Is there a version of the adjunction formula for subvarieties of $\mathbb{P}^n\times\mathbb{P}^m$

Question

I want to try and find an example of a projective variety which does not have an ample canonical or anti-canonical bundle. I think I should try and look at a subvariety of $\mathbb{P}^n\times\mathbb{P}^m$ which has a canonical bundle of the form $\mathcal{O}(k,-l)$, which is not ample/anti-ample. Does there exist an adjunction formula for bihomogeneous smooth complete intersections inside $\mathbb{P}^n\times\mathbb{P}^m$, or more generally, for any $\prod^k_i \mathbb{P}^{n_i}$?

Answer 1

By the way, the canonical bundle of $\mathbb P^n \times \mathbb P^m$ is just $\mathcal O(- n - 1, - m - 1)$. If $X \subset \mathbb P^n \times \mathbb P^m$ is the vanishing locus of a homogenous polynomial of bidegree $(d, e)$, the canonical bundle of $X$ is $\mathcal O (d - n - 1, e - m - 1)$. A similar result applies for complete intersections.

For example, the complete intersection of four bilinear polynomials in $\mathbb P^3 \times \mathbb P^3 $ is a K3 surface (if smooth), and this has a trivial canonical bundle.

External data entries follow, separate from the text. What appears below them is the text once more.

/-! ### Frames (R11 to R14) -/

/-- Whether a frame type is listed for a direction (R12). -/
def xTypeOk (ty : Nat) (toHost : Bool) : Bool :=
  if toHost then decide (ty ∈ [2, 3, 5, 6, 7, 9]) else decide (ty ∈ [1, 4, 5, 6, 7, 8, 9])

/-- Whether a frame is discarded (R13): its type or direction, or a lane of the other class. -/
def xDiscarded (h : XHead) : Bool :=
  !xTypeOk h.ty.val h.toHost || decide (h.dir.val ≠ 1 + b2n h.toHost)
    || decide ((h.ty.val = 5 ∨ h.ty.val = 6) ≠ (h.lane.val = 0))

/-- Whether a lane is in use (XC_LANES). -/
def xLaneUse (d : Dev) (h : XHead) : Bool := flag d bXC XC_LANES (h.lane.val + 4 * b2n h.toHost)

/-- The sequence number expected next in a direction and lane class (R11). -/
def xSeq (d : Dev) (h : XHead) : BitVec 16 :=
  match h.toHost, decide (h.lane.val = 0) with
  | false, true => d.xc.seqHF0
  | false, false => d.xc.seqHF1
  | true, true => d.xc.seqFH0
  | true, false => d.xc.seqFH1

/-- A sequence number lies behind another: its frame is a repeat. -/
def seqBehind (n m : BitVec 16) : Bool := decide ((n - m).toNat ≥ 0x8000)

/-- The number a sender counts at, once a frame with the number before `n` has arrived from it. -/
def seqSent (n tx : BitVec 16) : BitVec 16 := if seqBehind n tx then tx else n

/-- The sequence number after a frame that was taken in its turn. -/
def xSeqPut (d : Dev) (h : XHead) : Dev :=
  let n := h.seq + 1
  modXc d fun k =>
    match h.toHost, decide (h.lane.val = 0) with
    | false, true => { k with seqHF0 := n, txHF0 := seqSent n k.txHF0 }
    | false, false => { k with seqHF1 := n, txHF1 := seqSent n k.txHF1 }
    | true, true => { k with seqFH0 := n }
    | true, false => { k with seqFH1 := n, txFH1 := seqSent n k.txFH1 }

/-- Whether a type is retried (R12). -/
def xRetried (ty : Nat) : Bool := decide (ty ∈ [1, 2, 3, 4, 7, 8])

/-- The index of a lane of a direction in the resend counts. -/
def xLaneNo (h : XHead) : Nat := h.lane.val + 4 * b2n h.toHost

/-- A frame with a failed check (R14): counted, CRCERR, and for a retried type the request for a resend and the lane's failures. -/
def xBad (d : Dev) (h : XHead) : Dev :=
  let d := raEvent (bump d bXC XC_CRC_CNT) bXC XC_STS 0x20
  if xRetried h.ty.val then
    modXc d fun k => { k with fails := k.fails.set (xLaneNo h) (k.fails.getD (xLaneNo h) 0 + 1),
                              resend := if k.resend.contains h.seq then k.resend else k.resend ++ [h.seq] }
  else d

/-- A good frame on a lane ends the lane's run of failures, and a resend that was asked for has come. DESIGN CHOICE (log 98): the 15
failures of R14 are counted since the last good frame on the lane. -/
def xGoodNote (d : Dev) (h : XHead) : Dev :=
  modXc d fun k => { k with fails := k.fails.set (xLaneNo h) 0, resend := k.resend.filter (· != h.seq) }

/-- How an arriving frame stands (R11 to R14). -/
inductive XFate where
  /-- No frame arrives: the crossing does not work, the lane is out of use, or the frame is of another type. -/
  | none
  /-- The frame is discarded under R13. -/
  | discard
  /-- Its CRC-32C check fails. -/
  | bad
  /-- It has been taken before. -/
  | repeated
  /-- It waits for frames with earlier numbers. -/
  | early
  /-- It acts now. -/
  | taken
deriving DecidableEq, Repr

/-- The fate of an arriving frame of one type. A frame of a retried type on lanes 1 to 3 acts in the order of the sequence numbers, any
other when it arrives. DESIGN CHOICE (log 98): a frame that meets a condition of R13 and fails its check too is discarded and counted
as R13 says, in XC_DISC_CNT alone. -/
def xFate (d : Dev) (h : XHead) (ty : Nat) (toHost : Bool) : XFate :=
  if !d.xc.up || !xLaneUse d h then .none
  else if xDiscarded h then .discard
  else if h.ty.val ≠ ty ∨ h.toHost ≠ toHost then .none
  else if !h.crcOk then .bad
  else if !xRetried ty then .taken
  else if seqBehind h.seq (xSeq d h) then .repeated
  else if h.seq = xSeq d h then .taken
  else .early

/-- What a frame that does not act leaves behind (R13, R14). -/
def xRefused (d : Dev) (h : XHead) : XFate → Dev
  | .discard => raEvent (bump d bXC XC_DISC_CNT) bXC XC_STS 0x10
  | .bad => xBad d h
  | _ => d

/-- The reception of a frame of lane 0 (R11 to R14): discarded, failed or performed. While the crossing does not work no frame arrives. -/
def xTake (d : Dev) (h : XHead) (ty : Nat) (toHost : Bool) (act : Dev → Dev) : Dev :=
  match xFate d h ty toHost with
  | .taken => act (xSeqPut (xGoodNote d h) h)
  | f => xRefused d h f

/-- Whether a frame of one type acts when it arrives. -/
def xTaken (d : Dev) (h : XHead) (ty : Nat) (toHost : Bool) : Bool := decide (xFate d h ty toHost = .taken)

/-- LANE_DOWN after the 15th failure on a lane (R14). -/
def doLaneDown (toHost : Bool) (lane : Fin 4) (d : Dev) : Dev :=
  if lane.val ≠ 0 && flag d bXC XC_LANES (lane.val + 4 * b2n toHost) && decide (15 ≤ d.xc.fails.getD (lane.val + 4 * b2n toHost) 0) then
    laneDown d toHost lane
  else d

/-- 16 TIME frame periods of R158, 409.6 µs, in taps (R14). -/
def timeGap : Nat := 16 * 16384 * 160

/-- Lane 0 of a direction has failed (R14): no good TIME frame on it for 16 periods, which HD takes for the field-to-host lane only when
a further 1 ms has brought no report of the other lane, or the host-to-field lane lost lock and has not retrained 1 ms later. While the
lanes retrain, neither is judged. -/
def lane0Failed (d : Dev) (toHost : Bool) : Bool :=
  d.xc.up && d.pwr.fup &&
  if toHost then decide (d.xc.timeFH + timeGap + msTaps 1 ≤ d.tb.mono)
  else decide (d.xc.timeHF + timeGap ≤ d.tb.mono) ||
    match d.xc.lockLost with | some x => decide (x + msTaps 1 ≤ d.tb.mono) | none => false

/-- LANE0: lane 0 of a direction is lost, a fatal fault (R14). -/
def doLane0 (toHost : Bool) (d : Dev) : Dev :=
  if supRuns d && lane0Failed d toHost then doFatal (.lane0 toHost) 0 0 (setFlag d bXC XC_LANES (4 * b2n toHost) false) else d

/-! ### TRIG across the barrier (R15) -/

/-- A TRIG frame acts: at HD it goes out on Shelf Link, on the field side it is a trigger (R15). -/
def trigAct (d : Dev) (h : XHead) (m : TrigMsg) : Dev :=
  if h.toHost then
    let d := modXc d fun k => { k with trigSeqFH := some h.seq }
    let put (p : SlPort) : SlPort := if p.lock then { p with trigTx := some m } else p
    modPort (modPort d .u put) .d put
  else if d.pwr.fup then trigField (modXc d fun k => { k with trigSeq := some h.seq }) m else d

/-- The first good copy of a TRIG frame is acted on, and the second, sent back to back with the same number, is discarded (R15). -/
def doTrigFrame (h h2 : XHead) (m : TrigMsg) (d : Dev) : Dev :=
  let first := xTaken d h 6 h.toHost
  let d := xTake d h 6 h.toHost fun d => trigAct d h m
  if h2.seq = h.seq ∧ h2.toHost = h.toHost then xTake d h2 6 h.toHost fun d => if first then d else trigAct d h2 m else d

/-! ### TIME frames (R14, R158) -/

/-- HD sends a TIME frame every 2^14 periods, with its send time and the last measured d (R158). -/
def doTimeSend (d : Dev) : Dev :=
  if supRuns d && d.xc.up && onHostGrid d d.tb.now 16384 then
    modTb (modXc d fun k => { k with txHF0 := k.txHF0 + 1 }) fun k => { k with xx := { t1 := some k.now }, annFly := k.annNew }
  else d

/-- The field side corrects its TS by its offset from host time: a slew, and TSERR above 1,024 taps (R151, R158). -/
def fieldSlew (d : Dev) (o : Int) : Dev :=
  let d := modTb d fun k => { k with fslew := o }
  if 1024 < o.natAbs then raise (raEvent d bTB TB_STS 0x20) bTB 0x1101 (locHD 0 0) (satWord o) 0 false else d

/-- The field side receives a TIME frame at t2: it takes the line announcement that it carries, forms its offset with the d it carries
and slews (R143, R158). -/
def doTimeFrame (h : XHead) (d : Dev) : Dev :=
  xTake d h 5 false fun d =>
    let t2 := fieldNow d
    let d := modTb (modXc d fun k => { k with timeHF := d.tb.mono }) fun k => { k with xx := { k.xx with t2 := some t2 } }
    let d := match d.tb.annFly with | some a => fieldAnn d a | none => d
    match d.tb.xx.t1, d.tb.xd with
    | some t1, some dly => fieldSlew d (tsDiff t2 t1 - dly)
    | _, _ => d

/-- HD receives the echo, stamped t3 by the field side, at t4: the crossing latency goes into XC_LAT (R158). -/
def doTimeEcho (h : XHead) (t3 : TS) (d : Dev) : Dev :=
  xTake d h 5 true fun d =>
    let d := modXc d fun k => { k with timeFH := d.tb.mono }
    match d.tb.xx.t1, d.tb.xx.t2 with
    | some t1, some t2 =>
      if !tsValid t3 then d else
      let x := delayOffset d 1 t1 t2 t3 d.tb.now
      wr (modTb x.2 fun k => { k with xx := {}, xd := some x.1.1 }) bXC XC_LAT (BitVec.ofInt 32 x.1.1)
    | _, _ => d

But from the way you phrased your question, I guess you are actually looking for a variety whose canonical bundle is not ample, anti-ample or trivial. Take the previous example, and chose your four bilinear polynomials to be symmetric under the $\mathbb Z_2$ involution exchanging the two $\mathbb P^3$'s. Then quotient by this $\mathbb Z_2$ involution. As long as you choose the polynomials generically enough that the K3 surface doesn't intersect the diagonal in $\mathbb P^3 \times \mathbb P^3 $, the surface that you get after quotienting is smooth. This quotient surface is an Enriques surface. Its canonical bundle is non-trivial. However, the square of its canonical bundle is trivial, which means its canonical bundle cannot be ample or anti-ample either.

Edit: If you want a variety whose canonical bundle is neither ample nor anti-ample and such that no power of the canonical bundle is trivial, you could take $\mathbb P^2$ blown up at nine points. The self-intersection of the canonical bundle of the blow-up $X$ is $K_X^2 = K_{\mathbb P^2}^2 - 9 = 0$, which immediately implies that the canonical bundle of the blow-up cannot be ample or anti-ample. If some multiple of $K_X$ is trivial, then we would have $K_X.E = 0$ for any exceptional divisor $E$ on $X$, so the genus formula gives $g(E) = 1 + \frac 1 2 (K_X.E + E^2) = 1 + \frac 1 2 (0 -1) = \frac 1 2$, which is a contradiction since $g(E)$ is in fact $0$.